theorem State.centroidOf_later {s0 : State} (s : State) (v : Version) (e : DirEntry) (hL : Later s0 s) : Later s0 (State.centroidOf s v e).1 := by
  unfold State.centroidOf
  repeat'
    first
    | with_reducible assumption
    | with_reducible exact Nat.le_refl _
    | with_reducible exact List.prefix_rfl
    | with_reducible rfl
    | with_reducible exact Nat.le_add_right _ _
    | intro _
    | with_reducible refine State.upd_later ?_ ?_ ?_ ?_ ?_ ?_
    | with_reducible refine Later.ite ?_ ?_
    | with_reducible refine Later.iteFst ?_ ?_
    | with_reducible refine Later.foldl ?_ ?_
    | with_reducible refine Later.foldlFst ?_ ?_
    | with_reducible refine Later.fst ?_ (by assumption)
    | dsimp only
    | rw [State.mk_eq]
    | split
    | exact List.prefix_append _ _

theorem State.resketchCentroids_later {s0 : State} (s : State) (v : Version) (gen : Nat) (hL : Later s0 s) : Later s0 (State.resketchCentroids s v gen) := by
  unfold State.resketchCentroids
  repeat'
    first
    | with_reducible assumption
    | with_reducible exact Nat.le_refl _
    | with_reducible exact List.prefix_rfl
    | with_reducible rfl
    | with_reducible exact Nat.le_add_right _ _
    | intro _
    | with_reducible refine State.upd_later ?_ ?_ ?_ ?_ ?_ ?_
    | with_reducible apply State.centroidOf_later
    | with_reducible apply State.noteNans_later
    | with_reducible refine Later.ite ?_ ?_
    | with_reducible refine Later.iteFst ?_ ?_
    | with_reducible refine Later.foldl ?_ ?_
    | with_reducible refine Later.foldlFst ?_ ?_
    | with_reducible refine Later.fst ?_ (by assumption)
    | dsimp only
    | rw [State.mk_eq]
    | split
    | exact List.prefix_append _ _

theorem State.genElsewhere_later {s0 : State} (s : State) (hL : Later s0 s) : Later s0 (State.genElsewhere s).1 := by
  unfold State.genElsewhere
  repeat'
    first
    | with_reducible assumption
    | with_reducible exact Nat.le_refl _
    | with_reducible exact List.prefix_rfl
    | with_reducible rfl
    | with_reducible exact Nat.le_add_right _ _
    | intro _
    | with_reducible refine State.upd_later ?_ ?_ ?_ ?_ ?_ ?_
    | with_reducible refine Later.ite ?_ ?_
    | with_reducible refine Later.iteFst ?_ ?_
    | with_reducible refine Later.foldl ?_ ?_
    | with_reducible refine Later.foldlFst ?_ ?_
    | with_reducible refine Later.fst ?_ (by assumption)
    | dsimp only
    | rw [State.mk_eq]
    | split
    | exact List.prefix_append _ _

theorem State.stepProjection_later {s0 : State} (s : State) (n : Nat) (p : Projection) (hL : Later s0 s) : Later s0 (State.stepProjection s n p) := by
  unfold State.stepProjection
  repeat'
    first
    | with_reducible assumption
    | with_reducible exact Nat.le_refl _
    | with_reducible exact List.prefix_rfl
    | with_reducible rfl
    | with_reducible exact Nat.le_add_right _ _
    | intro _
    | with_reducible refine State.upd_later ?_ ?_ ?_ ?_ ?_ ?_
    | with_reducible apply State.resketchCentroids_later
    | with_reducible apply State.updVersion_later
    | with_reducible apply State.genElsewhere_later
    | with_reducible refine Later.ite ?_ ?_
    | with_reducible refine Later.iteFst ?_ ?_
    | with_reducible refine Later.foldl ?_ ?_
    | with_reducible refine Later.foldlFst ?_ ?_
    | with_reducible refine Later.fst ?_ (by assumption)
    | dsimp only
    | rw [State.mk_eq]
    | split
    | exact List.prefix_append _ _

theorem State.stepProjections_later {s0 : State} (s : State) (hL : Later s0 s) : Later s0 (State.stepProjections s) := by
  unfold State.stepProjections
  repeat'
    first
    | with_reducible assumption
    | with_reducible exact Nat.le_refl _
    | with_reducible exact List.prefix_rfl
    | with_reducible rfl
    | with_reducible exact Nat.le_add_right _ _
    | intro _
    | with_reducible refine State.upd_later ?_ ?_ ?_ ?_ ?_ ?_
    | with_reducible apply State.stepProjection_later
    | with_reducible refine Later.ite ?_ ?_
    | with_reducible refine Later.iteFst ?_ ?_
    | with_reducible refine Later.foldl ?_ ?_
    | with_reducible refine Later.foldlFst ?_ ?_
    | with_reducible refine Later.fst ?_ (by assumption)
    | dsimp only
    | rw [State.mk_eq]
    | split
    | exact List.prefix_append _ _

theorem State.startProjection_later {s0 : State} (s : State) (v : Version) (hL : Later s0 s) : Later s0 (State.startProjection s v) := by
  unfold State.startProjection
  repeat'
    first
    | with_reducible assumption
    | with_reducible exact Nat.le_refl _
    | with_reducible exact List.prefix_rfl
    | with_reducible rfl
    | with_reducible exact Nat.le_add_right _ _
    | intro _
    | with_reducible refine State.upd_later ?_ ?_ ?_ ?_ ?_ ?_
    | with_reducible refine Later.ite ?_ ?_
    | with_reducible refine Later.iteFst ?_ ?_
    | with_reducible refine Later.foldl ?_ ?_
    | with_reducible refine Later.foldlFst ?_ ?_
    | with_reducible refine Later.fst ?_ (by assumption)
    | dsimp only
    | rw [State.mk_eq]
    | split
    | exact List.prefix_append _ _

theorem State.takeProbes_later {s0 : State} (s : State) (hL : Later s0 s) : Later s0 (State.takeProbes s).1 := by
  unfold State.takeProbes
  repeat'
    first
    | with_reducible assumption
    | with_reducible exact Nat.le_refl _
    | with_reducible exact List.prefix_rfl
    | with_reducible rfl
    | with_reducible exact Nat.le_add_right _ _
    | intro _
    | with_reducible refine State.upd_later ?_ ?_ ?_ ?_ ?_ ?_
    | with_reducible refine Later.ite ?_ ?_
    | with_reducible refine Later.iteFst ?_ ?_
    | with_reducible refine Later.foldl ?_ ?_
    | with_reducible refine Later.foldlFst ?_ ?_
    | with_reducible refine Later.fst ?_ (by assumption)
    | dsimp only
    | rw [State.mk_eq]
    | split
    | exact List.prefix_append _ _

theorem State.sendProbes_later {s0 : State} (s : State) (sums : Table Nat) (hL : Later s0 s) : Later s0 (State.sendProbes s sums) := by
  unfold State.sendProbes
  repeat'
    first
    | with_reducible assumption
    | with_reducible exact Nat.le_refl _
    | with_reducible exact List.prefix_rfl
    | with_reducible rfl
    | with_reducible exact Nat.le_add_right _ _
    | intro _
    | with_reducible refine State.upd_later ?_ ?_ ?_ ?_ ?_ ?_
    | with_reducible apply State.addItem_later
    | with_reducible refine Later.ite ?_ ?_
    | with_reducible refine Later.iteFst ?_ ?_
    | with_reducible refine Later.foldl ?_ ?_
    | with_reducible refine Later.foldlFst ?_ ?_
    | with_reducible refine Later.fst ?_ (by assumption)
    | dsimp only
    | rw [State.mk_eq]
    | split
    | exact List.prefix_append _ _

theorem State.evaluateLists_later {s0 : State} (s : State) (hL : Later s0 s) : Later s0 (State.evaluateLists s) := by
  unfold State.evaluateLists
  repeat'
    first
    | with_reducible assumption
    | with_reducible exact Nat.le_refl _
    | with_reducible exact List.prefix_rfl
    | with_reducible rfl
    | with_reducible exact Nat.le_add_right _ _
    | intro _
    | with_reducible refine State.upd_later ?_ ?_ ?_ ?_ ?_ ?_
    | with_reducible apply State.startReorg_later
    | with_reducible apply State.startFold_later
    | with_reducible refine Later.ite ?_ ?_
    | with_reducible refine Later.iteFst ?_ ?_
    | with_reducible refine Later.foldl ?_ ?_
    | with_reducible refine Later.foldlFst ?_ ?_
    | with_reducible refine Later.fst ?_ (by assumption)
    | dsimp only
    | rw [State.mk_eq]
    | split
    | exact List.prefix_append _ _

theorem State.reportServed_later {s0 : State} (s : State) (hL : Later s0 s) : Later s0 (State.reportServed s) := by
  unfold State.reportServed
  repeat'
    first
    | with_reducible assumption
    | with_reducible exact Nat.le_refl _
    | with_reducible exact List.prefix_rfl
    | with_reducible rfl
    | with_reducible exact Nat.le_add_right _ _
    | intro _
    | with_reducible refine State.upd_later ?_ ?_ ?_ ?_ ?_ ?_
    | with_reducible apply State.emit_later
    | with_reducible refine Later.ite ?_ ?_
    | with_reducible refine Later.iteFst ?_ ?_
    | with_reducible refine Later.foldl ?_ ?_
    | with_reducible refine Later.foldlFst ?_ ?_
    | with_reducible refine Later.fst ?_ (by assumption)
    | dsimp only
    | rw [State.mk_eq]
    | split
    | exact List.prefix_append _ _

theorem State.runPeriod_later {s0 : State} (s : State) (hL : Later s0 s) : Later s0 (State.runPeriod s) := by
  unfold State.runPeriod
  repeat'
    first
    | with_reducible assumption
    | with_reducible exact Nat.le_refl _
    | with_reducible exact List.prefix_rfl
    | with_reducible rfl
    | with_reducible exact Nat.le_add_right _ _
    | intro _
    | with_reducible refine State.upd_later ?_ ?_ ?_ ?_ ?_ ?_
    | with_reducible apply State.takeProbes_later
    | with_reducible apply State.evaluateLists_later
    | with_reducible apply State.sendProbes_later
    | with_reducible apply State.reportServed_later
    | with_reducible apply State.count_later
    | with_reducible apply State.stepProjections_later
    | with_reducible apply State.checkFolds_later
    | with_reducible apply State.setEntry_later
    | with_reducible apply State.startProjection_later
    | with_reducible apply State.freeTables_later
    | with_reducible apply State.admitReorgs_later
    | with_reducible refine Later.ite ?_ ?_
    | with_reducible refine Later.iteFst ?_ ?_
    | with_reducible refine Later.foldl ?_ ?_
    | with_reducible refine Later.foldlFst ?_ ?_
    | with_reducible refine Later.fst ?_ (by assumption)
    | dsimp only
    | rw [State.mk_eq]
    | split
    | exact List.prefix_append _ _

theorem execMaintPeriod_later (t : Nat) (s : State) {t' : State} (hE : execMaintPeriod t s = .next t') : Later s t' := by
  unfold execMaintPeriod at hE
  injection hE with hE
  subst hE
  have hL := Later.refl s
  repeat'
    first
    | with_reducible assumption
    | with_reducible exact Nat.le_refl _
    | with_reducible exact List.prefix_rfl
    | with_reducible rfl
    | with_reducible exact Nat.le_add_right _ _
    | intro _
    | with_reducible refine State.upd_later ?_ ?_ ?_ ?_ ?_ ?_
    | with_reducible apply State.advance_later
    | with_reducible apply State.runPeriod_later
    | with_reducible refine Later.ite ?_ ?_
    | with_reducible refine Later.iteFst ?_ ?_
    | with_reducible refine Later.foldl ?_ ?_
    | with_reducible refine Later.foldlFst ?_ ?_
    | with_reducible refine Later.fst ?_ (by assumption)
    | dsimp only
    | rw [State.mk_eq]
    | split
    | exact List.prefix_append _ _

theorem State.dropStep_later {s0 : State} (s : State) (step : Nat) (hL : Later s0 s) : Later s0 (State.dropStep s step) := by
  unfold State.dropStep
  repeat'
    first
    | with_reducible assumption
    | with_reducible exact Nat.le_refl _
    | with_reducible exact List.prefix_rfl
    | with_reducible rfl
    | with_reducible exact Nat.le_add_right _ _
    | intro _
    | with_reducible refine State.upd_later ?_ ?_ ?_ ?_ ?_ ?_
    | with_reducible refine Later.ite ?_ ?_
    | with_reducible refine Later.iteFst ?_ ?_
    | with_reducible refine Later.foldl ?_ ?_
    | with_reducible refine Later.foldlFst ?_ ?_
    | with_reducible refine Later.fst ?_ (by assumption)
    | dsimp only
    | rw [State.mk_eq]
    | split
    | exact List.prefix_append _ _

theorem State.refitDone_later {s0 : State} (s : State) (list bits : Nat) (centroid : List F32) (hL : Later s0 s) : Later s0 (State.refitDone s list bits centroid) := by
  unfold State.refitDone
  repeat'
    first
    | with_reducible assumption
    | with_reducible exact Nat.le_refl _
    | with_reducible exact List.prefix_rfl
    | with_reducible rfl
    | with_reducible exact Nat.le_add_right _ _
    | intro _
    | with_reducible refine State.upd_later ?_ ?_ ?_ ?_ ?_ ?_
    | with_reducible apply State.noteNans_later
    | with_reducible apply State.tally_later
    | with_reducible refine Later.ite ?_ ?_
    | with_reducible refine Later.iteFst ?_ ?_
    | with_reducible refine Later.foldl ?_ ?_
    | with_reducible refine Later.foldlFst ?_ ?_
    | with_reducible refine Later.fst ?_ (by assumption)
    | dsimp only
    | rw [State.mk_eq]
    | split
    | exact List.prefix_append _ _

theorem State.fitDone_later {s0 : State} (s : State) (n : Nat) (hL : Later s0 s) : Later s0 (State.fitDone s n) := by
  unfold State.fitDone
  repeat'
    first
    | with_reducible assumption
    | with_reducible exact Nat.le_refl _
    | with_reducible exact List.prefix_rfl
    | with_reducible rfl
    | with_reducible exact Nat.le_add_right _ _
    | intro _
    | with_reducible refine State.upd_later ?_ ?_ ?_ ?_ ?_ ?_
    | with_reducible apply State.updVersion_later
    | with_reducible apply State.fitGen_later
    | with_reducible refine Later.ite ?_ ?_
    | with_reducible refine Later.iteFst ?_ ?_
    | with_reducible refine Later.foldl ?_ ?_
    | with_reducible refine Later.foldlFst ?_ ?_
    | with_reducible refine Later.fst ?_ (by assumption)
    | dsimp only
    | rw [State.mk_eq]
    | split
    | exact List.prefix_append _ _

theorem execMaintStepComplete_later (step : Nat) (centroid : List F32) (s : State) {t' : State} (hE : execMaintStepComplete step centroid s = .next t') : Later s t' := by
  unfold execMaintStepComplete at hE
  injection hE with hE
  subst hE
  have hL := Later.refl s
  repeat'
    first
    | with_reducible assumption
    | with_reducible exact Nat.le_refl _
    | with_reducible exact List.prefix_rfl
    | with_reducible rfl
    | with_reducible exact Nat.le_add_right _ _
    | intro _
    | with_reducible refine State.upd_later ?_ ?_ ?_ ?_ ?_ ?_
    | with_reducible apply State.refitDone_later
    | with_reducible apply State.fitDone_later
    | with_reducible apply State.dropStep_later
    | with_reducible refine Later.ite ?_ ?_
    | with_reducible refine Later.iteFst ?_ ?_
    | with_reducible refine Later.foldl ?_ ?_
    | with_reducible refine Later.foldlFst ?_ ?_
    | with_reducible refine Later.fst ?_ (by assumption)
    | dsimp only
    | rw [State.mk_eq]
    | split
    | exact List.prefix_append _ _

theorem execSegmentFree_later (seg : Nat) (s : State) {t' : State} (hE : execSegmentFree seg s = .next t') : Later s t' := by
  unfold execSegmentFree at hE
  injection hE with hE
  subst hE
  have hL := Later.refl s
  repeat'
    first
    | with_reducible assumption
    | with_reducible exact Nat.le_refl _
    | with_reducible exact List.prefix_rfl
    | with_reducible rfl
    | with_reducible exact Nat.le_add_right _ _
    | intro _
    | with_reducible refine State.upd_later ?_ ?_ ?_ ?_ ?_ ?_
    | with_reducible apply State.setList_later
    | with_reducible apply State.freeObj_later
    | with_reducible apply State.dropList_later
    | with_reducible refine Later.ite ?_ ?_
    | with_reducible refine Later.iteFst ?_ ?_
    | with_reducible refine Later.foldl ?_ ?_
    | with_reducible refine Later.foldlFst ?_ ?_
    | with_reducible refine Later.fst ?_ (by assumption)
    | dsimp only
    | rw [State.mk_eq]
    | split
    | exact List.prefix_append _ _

---

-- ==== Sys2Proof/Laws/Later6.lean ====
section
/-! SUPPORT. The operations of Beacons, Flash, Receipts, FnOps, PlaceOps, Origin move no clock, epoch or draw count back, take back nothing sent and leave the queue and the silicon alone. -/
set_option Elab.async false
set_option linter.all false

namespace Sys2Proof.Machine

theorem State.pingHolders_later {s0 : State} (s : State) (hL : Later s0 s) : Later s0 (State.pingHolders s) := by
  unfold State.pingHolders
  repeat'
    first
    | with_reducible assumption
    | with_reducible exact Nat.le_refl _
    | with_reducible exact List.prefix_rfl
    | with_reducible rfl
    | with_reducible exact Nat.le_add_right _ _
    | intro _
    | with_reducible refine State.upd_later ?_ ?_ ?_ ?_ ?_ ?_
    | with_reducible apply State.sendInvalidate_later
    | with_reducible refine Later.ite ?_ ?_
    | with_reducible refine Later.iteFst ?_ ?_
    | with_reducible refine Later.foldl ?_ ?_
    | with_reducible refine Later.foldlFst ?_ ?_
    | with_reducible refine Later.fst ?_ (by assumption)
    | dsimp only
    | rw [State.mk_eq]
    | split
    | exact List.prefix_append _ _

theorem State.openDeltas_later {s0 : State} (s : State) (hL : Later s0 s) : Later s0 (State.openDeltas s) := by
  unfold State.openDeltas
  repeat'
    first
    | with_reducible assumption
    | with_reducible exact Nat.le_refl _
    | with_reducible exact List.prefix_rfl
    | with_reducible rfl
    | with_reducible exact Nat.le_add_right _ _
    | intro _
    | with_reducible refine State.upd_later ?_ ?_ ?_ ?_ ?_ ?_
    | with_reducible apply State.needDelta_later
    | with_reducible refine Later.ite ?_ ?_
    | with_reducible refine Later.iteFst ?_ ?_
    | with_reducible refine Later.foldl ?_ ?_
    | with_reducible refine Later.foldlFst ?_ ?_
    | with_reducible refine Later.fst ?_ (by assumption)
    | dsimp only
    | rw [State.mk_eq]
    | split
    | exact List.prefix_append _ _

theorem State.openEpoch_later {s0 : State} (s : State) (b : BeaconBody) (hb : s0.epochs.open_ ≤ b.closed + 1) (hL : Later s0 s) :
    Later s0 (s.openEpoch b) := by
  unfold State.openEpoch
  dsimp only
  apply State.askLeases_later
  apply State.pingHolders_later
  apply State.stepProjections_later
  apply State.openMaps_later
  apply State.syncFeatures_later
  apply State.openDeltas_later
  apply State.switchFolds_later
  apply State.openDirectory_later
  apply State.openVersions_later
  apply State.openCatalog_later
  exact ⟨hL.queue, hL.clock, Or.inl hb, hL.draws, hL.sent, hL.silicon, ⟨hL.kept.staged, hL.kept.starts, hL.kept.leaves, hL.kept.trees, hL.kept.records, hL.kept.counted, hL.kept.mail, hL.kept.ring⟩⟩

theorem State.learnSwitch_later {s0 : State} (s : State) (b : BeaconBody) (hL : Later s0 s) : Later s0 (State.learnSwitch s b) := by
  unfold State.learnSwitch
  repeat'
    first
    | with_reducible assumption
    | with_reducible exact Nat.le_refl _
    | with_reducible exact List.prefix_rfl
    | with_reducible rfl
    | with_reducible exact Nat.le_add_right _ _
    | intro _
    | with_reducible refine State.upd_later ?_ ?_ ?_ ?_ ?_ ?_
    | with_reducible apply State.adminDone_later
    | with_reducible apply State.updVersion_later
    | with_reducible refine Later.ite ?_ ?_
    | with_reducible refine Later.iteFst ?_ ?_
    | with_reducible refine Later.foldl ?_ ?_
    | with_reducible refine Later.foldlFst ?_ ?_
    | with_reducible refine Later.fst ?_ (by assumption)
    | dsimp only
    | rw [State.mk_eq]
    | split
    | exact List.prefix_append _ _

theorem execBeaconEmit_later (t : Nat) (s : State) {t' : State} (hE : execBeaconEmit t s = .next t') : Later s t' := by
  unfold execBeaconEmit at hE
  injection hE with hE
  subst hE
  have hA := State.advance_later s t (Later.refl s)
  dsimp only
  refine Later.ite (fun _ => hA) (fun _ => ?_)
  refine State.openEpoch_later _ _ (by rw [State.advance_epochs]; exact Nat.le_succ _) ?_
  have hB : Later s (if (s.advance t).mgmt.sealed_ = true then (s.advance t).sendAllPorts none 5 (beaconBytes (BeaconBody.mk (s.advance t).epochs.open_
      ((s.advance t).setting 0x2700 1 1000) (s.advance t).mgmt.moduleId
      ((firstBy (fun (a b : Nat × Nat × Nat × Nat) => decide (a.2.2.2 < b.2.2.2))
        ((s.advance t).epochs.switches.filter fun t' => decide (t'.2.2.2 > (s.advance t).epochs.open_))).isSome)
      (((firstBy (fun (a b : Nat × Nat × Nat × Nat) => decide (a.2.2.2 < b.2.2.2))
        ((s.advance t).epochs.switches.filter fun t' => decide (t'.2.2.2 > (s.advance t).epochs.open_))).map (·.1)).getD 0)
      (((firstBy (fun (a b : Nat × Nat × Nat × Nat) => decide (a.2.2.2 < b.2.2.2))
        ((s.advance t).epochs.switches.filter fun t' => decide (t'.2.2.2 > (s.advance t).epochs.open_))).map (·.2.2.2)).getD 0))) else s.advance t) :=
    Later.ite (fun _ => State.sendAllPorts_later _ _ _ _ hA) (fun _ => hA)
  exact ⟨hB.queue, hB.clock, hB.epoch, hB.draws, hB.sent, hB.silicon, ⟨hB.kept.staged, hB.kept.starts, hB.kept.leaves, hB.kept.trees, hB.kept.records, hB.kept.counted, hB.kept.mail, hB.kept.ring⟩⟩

Work instructions → Return only the stretch of the material above from the line holding "with_reducible apply State.sendProbes_later" through the line holding "with_reducible apply State.checkFolds_later", copied exactly.

Your response →
    | with_reducible apply State.sendProbes_later
    | with_reducible apply State.reportServed_later
    | with_reducible apply State.count_later
    | with_reducible apply State.stepProjections_later
    | with_reducible apply State.checkFolds_later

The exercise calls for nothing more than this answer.